Dunque nulla è predeterminato. Così come questo incivilimento è il prodotto di un processo di costruzione culturale, lo sono anche le scelte opposte che ci fanno pericolosamente scivolare verso lo scontro. Di rado le guerre moderne sono scoppiate per necessità oggettive di terreni o risorse per sopravvivere. Più spesso perché si sono imposte credenze e narrazioni per cui il conflitto è inevitabile e le sue conseguenze tollerabili. Una profezia che, a furia di essere raccontata, continua inesorabilmente ad auto-avverarsi.
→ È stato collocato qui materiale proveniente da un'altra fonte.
-- ==== Sys2Proof/Safety.lean ====
section
/-! DEFINITION. What claims are stated with: how far an operation may reach, and the invariants of the
machine. -/

namespace Sys2Proof.Machine

open Sys2Proof

/-! ### How far an operation reaches -/

/-- `q` differs from `p` in the Warning Controller at most, and in a notice WARNINGS posted to all three
links. Every other block, every other notice and the queue of commands are the same. -/
def WarningsOnly (p q : Panel) : Prop :=
  q = { p with wrc := q.wrc, lnk := q.lnk } ∧ (q.lnk = p.lnk ∨ q.lnk = (notifyAll .warnings p).lnk)

/-- `q` differs from `p` in the store's queue at most (its pending jobs, the one in flight and the cell timer)
and in a notice STORE posted to SERVICE. No cell is changed. -/
def QueueOnly (p q : Panel) : Prop :=
  q = { p with lnk := q.lnk, nvs :=
          { p.nvs with queue := q.nvs.queue, inFlight := q.nvs.inFlight, cellTimer := q.nvs.cellTimer } } ∧
  (q.lnk = p.lnk ∨ q.lnk = (notifyLink .store .service p).lnk)

/-! ### Ready links and answers -/

/-- A link that takes a message at once (R178, R180): the part is kept alive, recovery is done, and the port
has neither a reply in transmission nor a waiting message. -/
def Ready (l : Link) (s : State) : Prop :=
  s.powered = true ∧ s.nvs.recoveryDone = true ∧ (s.lnk.ports.get l).reply = none ∧
    (s.lnk.ports.get l).waiting = none

/-- The state whose part has taken a request on a link: `q` is the part after the request's effect, and the
port begins a reply of this status and data. -/
def State.answered (l : Link) (status : Status) (data : List Byte) (q : Panel) (s : State) : State :=
  { s with toPanel := startReply l status data q }

/-! ### Words the statements are made of -/

/-- R6's table: the period a gate expiry at `now` determines from a gate record, and PrevPeriod afterwards. -/
def GateCase (now : Micros) (g : GateRecord) (period prev : Option Nat) : Prop :=
  (2 ≤ g.count → ∀ a b, g.firstEdge = some a → g.lastEdge = some b →
    period = some (elapsed a b / (g.count - 1)) ∧ prev = period) ∧
  (g.count < 2 → ∀ p b, g.prevPeriod = some p → g.lastEdge = some b →
    period = some (max p (elapsed b now)) ∧ prev = some p) ∧
  (g.count < 2 → g.prevPeriod = none → period = none ∧ prev = none)

/-- R65: the part with the range it holds delivered, once recovery is done. -/
def Panel.withRange (p : Panel) : Panel :=
  if p.nvs.recoveryDone then { p with trc := { p.trc with lastRange := some (rangeKm p) } } else p

/-- R150: the part with its fault indication as its terms stand, once recovery is done. -/
def Panel.withFaults (p : Panel) : Panel :=
  if p.nvs.recoveryDone then { p with chk := { p.chk with faultIndication := faultTerms p } } else p

/-- R51's table: whether a link is the effective owner of a record, by the strap REAR_FITTED and the presence of REAR. -/
def Owns (p : Panel) (l : Link) : TripId → Prop
  | .tripA | .tripB => l = .front
  | .journey => l = .rear ∧ p.pmc.rearFitted = true ∧ p.lnk.ports.rear.present = true ∨
      l = .front ∧ (p.pmc.rearFitted = false ∨ p.lnk.ports.rear.present = false)
  | .tank => False

/-- The table with every item's State computed as R122 states, from the part's odometer, day count and
thresholds. -/
def Panel.itemsGraded (p : Panel) : Prop :=
  ∀ i, (p.svm.items.get i).state = itemState p.nvs.calibration (odoKm p) p.svm.dayCount (p.svm.items.get i)

/-- A job with this data is in flight or pending. -/
def Nvs.Holds (n : Nvs) (data : JobData) : Prop :=
  ∃ j : WriteJob, (j ∈ n.queue ∨ n.inFlight = some j) ∧ j.data = data

/-- An URGENT job with this data is in flight or pending (R159). -/
def Nvs.HoldsUrgent (n : Nvs) (data : JobData) : Prop :=
  ∃ j : WriteJob, (j ∈ n.queue ∨ n.inFlight = some j) ∧ j.data = data ∧ j.jobClass = .urgent

/-- The command that stands for the end of what a player is doing (R111). -/
def playerCommand (sd : Sounder) : PlayerState → Option Instr
  | .idle => none
  | .strike _ _ | .ending _ _ => some (.strikeEnd sd)
  | .gap _ _ => some (.gapEnd sd)
  | .rest => some (.restEnd sd)

/-- The timed commands of a link: the gap and presence timers, and the reply's last character (R173, R176, R182). -/
def linkCommands (l : Link) (port : LinkPort) : List (Instr × Timer) :=
  [(.gapTimerExpiry l, port.gapTimer), (.presenceExpiry l, port.presenceTimer)] ++
  (match port.reply with
    | some r => if r.next < r.chars.length then [] else [(.replyEnd l, r.timer)]
    | none => [])
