-- ==== Sys2Proof/Certificates/Slice0/Obligations.lean ====
section
/-! DEFINITION. The statements about the KB2610, one `def Obligations.<Name> : Prop` each, listed in
OBLIGATIONS.json. `exec c s = .next { s with toPanel := q }` says that a command completes, that the queue of
waiting commands is as it was, and that `q` is the part after it; `WarningsJudged p q` says that `q` is `p` but for
the Warning Controller, whose levels, entries, players and lamps are then as `JudgedFrom` spells out from R93 to R115,
and for its notice WARNINGS; `WarningsOnly p q` says no more than how far that reaches. -/

open Sys2Proof Sys2Proof.Machine

/-! ### The machine -/

/-- A step takes the command at the front of the queue and is `exec` of it on the machine with the queue's rest. -/
def Obligations.StepRunsTheFrontCommand : Prop :=
  ∀ (c : Instr) (rest : List Instr) (s : State),
    step { s with pending := c :: rest } = exec c { s with pending := rest }

/-- Every command completes in every state, touches no waiting command, and changes nothing while the keep-alive
supply is lost, except POWER_ON_RESET (the model's reading of R196: assumption 5). -/
def Obligations.EveryCommandAnswersNext : Prop :=
  ∀ (c : Instr) (s : State), ∃ q : Panel, exec c s = .next { s with toPanel := q } ∧
    (s.powered = false → (∀ units rear, c ≠ .powerOnReset units rear) → q = s.toPanel)

/-- With no command waiting one microsecond passes: every running timer is one microsecond less, the timebase advances
by one, and nothing else changes unless a timer is due. A timer that alone is due is taken: the step is then the
command's own effect on the part counted down; at the end of a reply's character that is not its last the next one
begins, and a reply cut off ends with its character. The idle step and its order are the model's choice (assumption
1), and so is the part without keep-alive, which nothing changes (assumption 5). -/
def Obligations.AnIdleStepIsOneMicrosecond : Prop :=
  ∀ (s : State) (p : Panel), s.pending = [] → p = s.toPanel.countDown →
    (s.powered = false → step s = .next s) ∧
    (∀ e ∈ expiries, e.timer p = (e.timer s.toPanel).map (fun n => n - 1)) ∧
    (p.powered = s.powered ∧ p.trc = s.trc ∧ p.chk = s.chk ∧
      p.pcu = { s.pcu with
        timebase := s.pcu.timebase + 1, spd := p.pcu.spd, eng := p.pcu.eng, gateTimer := p.pcu.gateTimer
        engineSecondsTimer := p.pcu.engineSecondsTimer, stationaryTimer := p.pcu.stationaryTimer
        stationarySecondsTimer := p.pcu.stationarySecondsTimer, longPulseTimer := p.pcu.longPulseTimer } ∧
      (∀ ch, (p.pcu.input ch).edgeRecord = (s.pcu.input ch).edgeRecord ∧
        (p.pcu.input ch).gate = (s.pcu.input ch).gate) ∧
      p.sws = { s.sws with sampleTimer := p.sws.sampleTimer } ∧
      p.adc = { s.adc with conversion := p.adc.conversion, faults := p.adc.faults } ∧
      p.adc.conversion.map (fun c => (c.channel, c.startedAt)) =
        s.adc.conversion.map (fun c => (c.channel, c.startedAt)) ∧
      (∀ sd, { p.adc.faults.get sd with persistence := none } = { s.adc.faults.get sd with persistence := none }) ∧
      p.dfa = { s.dfa with fuelSampleTimer := p.dfa.fuelSampleTimer } ∧
      p.gdr = { s.gdr with refreshTimer := p.gdr.refreshTimer } ∧
      p.wrc = { s.wrc with
        linkGraceTimer := p.wrc.linkGraceTimer, entries := p.wrc.entries, players := p.wrc.players } ∧
      p.wrc.entries.map (fun e => { e with resound := none }) =
        s.wrc.entries.map (fun e => { e with resound := none }) ∧
      (∀ sd, (p.wrc.players.get sd).state = (s.wrc.players.get sd).state) ∧
      p.svm = { s.svm with secondDivider := p.svm.secondDivider } ∧
      p.nvs = { s.nvs with cellTimer := p.nvs.cellTimer } ∧
      p.pmc = { s.pmc with
        bulbCheckTimer := p.pmc.bulbCheckTimer, beltTimer := p.pmc.beltTimer
        shutdownTimer := p.pmc.shutdownTimer } ∧
      p.lnk.restartArmed = s.lnk.restartArmed ∧
      ∀ l, { p.lnk.ports.get l with gapTimer := none, presenceTimer := none, reply := none, cutOff := none } =
          { s.lnk.ports.get l with gapTimer := none, presenceTimer := none, reply := none, cutOff := none } ∧
        (p.lnk.ports.get l).reply.map (fun r => (r.chars, r.next)) =
          (s.lnk.ports.get l).reply.map (fun r => (r.chars, r.next)) ∧
        (p.lnk.ports.get l).cutOff.map (fun r => (r.chars, r.next)) =
          (s.lnk.ports.get l).cutOff.map (fun r => (r.chars, r.next))) ∧
    (s.powered = true → (∀ e ∈ expiries, e.timer p ≠ some 0) → step s = .next { s with toPanel := p }) ∧
    (s.powered = true → ∀ c q, (c, some 0) ∈ timedCommands p →
      expiries.countP (fun e => e.timer p == some 0) = 1 →
      exec c { s with toPanel := p } = .next { s with toPanel := q } → (∀ e ∈ expiries, e.timer q ≠ some 0) →
      step s = .next { s with toPanel := q }) ∧
    (s.powered = true → expiries.countP (fun e => e.timer p == some 0) = 1 → ∀ l r,
      ((p.lnk.ports.get l).reply = some r → r.timer = some 0 → r.next < r.chars.length →
        step s = .next { s with toPanel := p.withPort l { p.lnk.ports.get l with
          reply := some { r with next := r.next + 1, timer := some 1408 } } }) ∧
      ((p.lnk.ports.get l).cutOff = some r → r.timer = some 0 →
        step s = .next { s with toPanel := p.withPort l { p.lnk.ports.get l with cutOff := none } }))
Oggi più che mai serve spezzare questo orientamento, prima di assuefarci all’idea che la conta dei morti ritenuti “accettabili” sia nell’ordine dei milioni, o che si uccida ogni spiraglio di dialogo sul destino sempre più precario del pianeta. Più che la buona volontà, ciò di cui abbiamo bisogno è di raccontarci storie nuove, diverse… meno incentrate esclusivamente su calcoli logico razionali, ma più visceralmente legate a quel prezioso istinto di sopravvivenza che accomuna l’intera specie umana.
Magari, non lasciando che la mente decida da sola e ricordandoci che siamo fatti anche di gambe, viscere e istinti. Dietro di noi la savana brucia e non c'è più il tempo per fermarsi a ragionare su chi ci convenga sbranare. Ci resta soltanto la possibilità di aiutarci, l’uno con l’altro, a correre verso il fiume il più velocemente possibile.